-- Description of the task --
In the entries below, find the line with "hbody := traced_transmitBody_deferred" and the line with "obtain ⟨tr, ht⟩"; give again those lines and every line between them, exactly.

Stored items:
- - - -

/-- An unframed one goes on behind its header (R214 step 2). -/
theorem runs_transmitBody_resolved {hw : MacAddr} {t : State} (hn : s.nextAddress = (some hw, t))
    (hx : Runs (enqueueAndKickBody (flatPacket (framed hw s.ctx.linkAddress ptype bytes))) t r u out) :
    Runs (transmitBody false ptype dest bytes) s r u out := by
  have hanswer : Runs (resolve dest bytes) s (some hw) t [] := (traced_resolve hn).runs
  refine (runs_atStep 1).then (runs_get ?_ fun _ _ _ => rfl)
  rw [if_neg (by simp [hi])]
  exact (runs_atStep 2).then (hanswer.then ((runs_atStep 3).then hx.call.runs))

/-- One that is deferred stays with the resolver. -/
theorem traced_transmitBody_deferred (hn : s.nextAddress = (none, u)) :
    Traced (transmitBody false ptype dest bytes) s .ok u [.resolve dest none bytes] := by
  refine (traced_atStep 1).then (logs_get ?_ fun _ _ _ => rfl)
  rw [if_neg (by simp [hi])]
  exact (traced_atStep 2).then ((traced_resolve hn).bind (es' := []) traced_pure)

/-- The operation ends, whatever the resolver answers. -/
theorem exists_runs_transmitBody : ∃ r u out, Runs (transmitBody false ptype dest bytes) s r u out := by
  cases hn : s.nextAddress with
  | mk answer t =>
    cases answer with
    | none => exact ⟨_, _, _, (traced_transmitBody_deferred hi hn).runs⟩
    | some hw =>
      obtain ⟨r, u, out, hx⟩ := exists_runs_enqueueAndKickBody t
        (flatPacket (framed hw s.ctx.linkAddress ptype bytes))
      exact ⟨r, u, out, runs_transmitBody_resolved hi hn hx⟩

end Transmit

/-! ### `SET_MULTICAST` (R215) -/

section SetMulticast

variable {s : State}

theorem exists_traced_subscribeBody (a : MacAddr) :
    ∃ u es, Traced (subscribeBody a) s () u es ∧ u.seq = s.seq ∧ u.ipl = s.ipl :=
  ⟨_, _, logs_get (traced_recount _ _) fun _ _ _ => rfl, rfl, rfl⟩

theorem exists_traced_unsubscribeBody (a : MacAddr) :
    ∃ u es, Traced (unsubscribeBody a) s () u es ∧ u.seq = s.seq ∧ u.ipl = s.ipl := by
  by_cases h0 : s.ctx.multicastRefcount[hashOf s.cfg.crcVariant a] = 0
  · exact ⟨s, [], logs_get (by rw [if_pos h0]; exact traced_pure) fun _ _ _ => rfl, rfl, rfl⟩
  · have hx : Traced (unsubscribeBody a) s () _ _ :=
      logs_get (by rw [if_neg h0]; exact traced_recount _ _) fun _ _ _ => rfl
    exact ⟨_, _, hx, rfl, rfl⟩

end SetMulticast

/-! ### `SET_FLAGS` (R216) -/

section SetFlags

variable {s u : State} {r : Result} {out : List TraceEvent}

theorem traced_adminUp (up : Bool) :
    Traced (update fun s => { s with adminUp := up }) s () { s with adminUp := up } [] :=
  traced_update (fun _ _ _ => rfl) rfl

/-- Going down, or going up on a block that is initialized, is recorded and no more. -/
theorem exec_setFlags_records (h : s.Ready) {up : Bool} (hu : ¬ (up && !s.initialized) = true) :
    exec (.setFlags up) s = .next { s.answered .unit with adminUp := up } := by
  have hbody : Traced (setFlagsBody up) s .unit { s with adminUp := up } [] := by
    refine (traced_adminUp up).then (logs_get ?_ fun _ _ _ => rfl)
    rw [if_neg hu]
    exact traced_pure
  exact runProbed_traced h hbody rfl rfl

/-- Going up on a block not yet initialized runs an `INITIALIZE` and discards its answer. -/
theorem runs_setFlagsBody_up (hi : s.initialized = false)
    (hx : Runs initialiseBody { s with adminUp := true } r u out) :
    Runs (setFlagsBody true) s .unit u out := by
  refine (traced_adminUp true).runs.then (runs_get ?_ fun _ _ _ => rfl)
  rw [if_pos (by simp [hi])]
  exact hx.call.bind (out' := []) leaves_pure.runs

end SetFlags

/-! ### The statements -/

/-- Settles O46: the bring-up computed (`runs_initialiseBody`), its duplex written field by field
(`State.duplexSettings_eq`), and its hash registers by what they show (`State.tableSound_broughtUp`). -/
theorem initialiseResult : Obligations.InitialiseResult := by
  intro s h ha hi hb hl
  have hrun : Runs initialiseBody s .ok s.broughtUp [] := runs_initialiseBody h.2 ha hi hb hl
  have htable : s.broughtUp.TableSound := State.tableSound_broughtUp h.1.1
  rw [State.broughtUp, State.duplexSettings_eq] at hrun htable
  exact ⟨_, runCommand_answers h.1 hrun rfl rfl, rfl, rfl, rfl, rfl, rfl, rfl, rfl, rfl, htable, rfl, rfl, rfl, rfl,
    rfl, rfl⟩

/-- Settles O48: each form of the packet leads to its `ENQUEUE_AND_KICK`, called, or to the resolver's keeping it, and
every `ENQUEUE_AND_KICK` ends (`exists_runs_enqueueAndKickBody`). -/
theorem transmitResult : Obligations.TransmitResult := by
  intro s ptype dest bytes h hi
  refine ⟨?_, fun hw answers ha => ?_, fun answers ha => ?_, ?_⟩
  · obtain ⟨r, u, out, hx⟩ := exists_runs_enqueueAndKickBody s (flatPacket bytes)
    exact ⟨u.idleAgain s, r, out, completes_packet h hx, completes_packet h (runs_transmitBody_framed hi hx)⟩
  · obtain ⟨r, u, out, hx⟩ := exists_runs_enqueueAndKickBody { s with resolveAnswers := answers }
      (flatPacket (framed hw s.ctx.linkAddress ptype bytes))
    have hrun := runs_transmitBody_resolved (dest := dest) hi (State.nextAddress_cons ha) hx
    exact ⟨u.idleAgain s, r, out, completes_packet (s := { s with resolveAnswers := answers }) h hx,
      completes_packet h hrun⟩
  · have hbody := traced_transmitBody_deferred (ptype := ptype) (dest := dest) (bytes := bytes) hi
      (State.nextAddress_cons ha)
    have hrun := runProbed_traced (op := .transmit) h hbody rfl rfl
    rw [runProbed_probed h.2] at hrun
    exact (runProbedPacket_probed h.2).trans hrun
  · obtain ⟨r, u, out, hx⟩ := exists_runs_transmitBody (ptype := ptype) (dest := dest) (bytes := bytes) hi
    obtain ⟨tr, ht⟩ := (completes_packet (op := .transmit) (pkt := flatPacket bytes) h hx).next
    exact ⟨_, ht, rfl⟩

- - - -

-- The answer --
  · have hbody := traced_transmitBody_deferred (ptype := ptype) (dest := dest) (bytes := bytes) hi
      (State.nextAddress_cons ha)
    have hrun := runProbed_traced (op := .transmit) h hbody rfl rfl
    rw [runProbed_probed h.2] at hrun
    exact (runProbedPacket_probed h.2).trans hrun
  · obtain ⟨r, u, out, hx⟩ := exists_runs_transmitBody (ptype := ptype) (dest := dest) (bytes := bytes) hi
    obtain ⟨tr, ht⟩ := (completes_packet (op := .transmit) (pkt := flatPacket bytes) h hx).next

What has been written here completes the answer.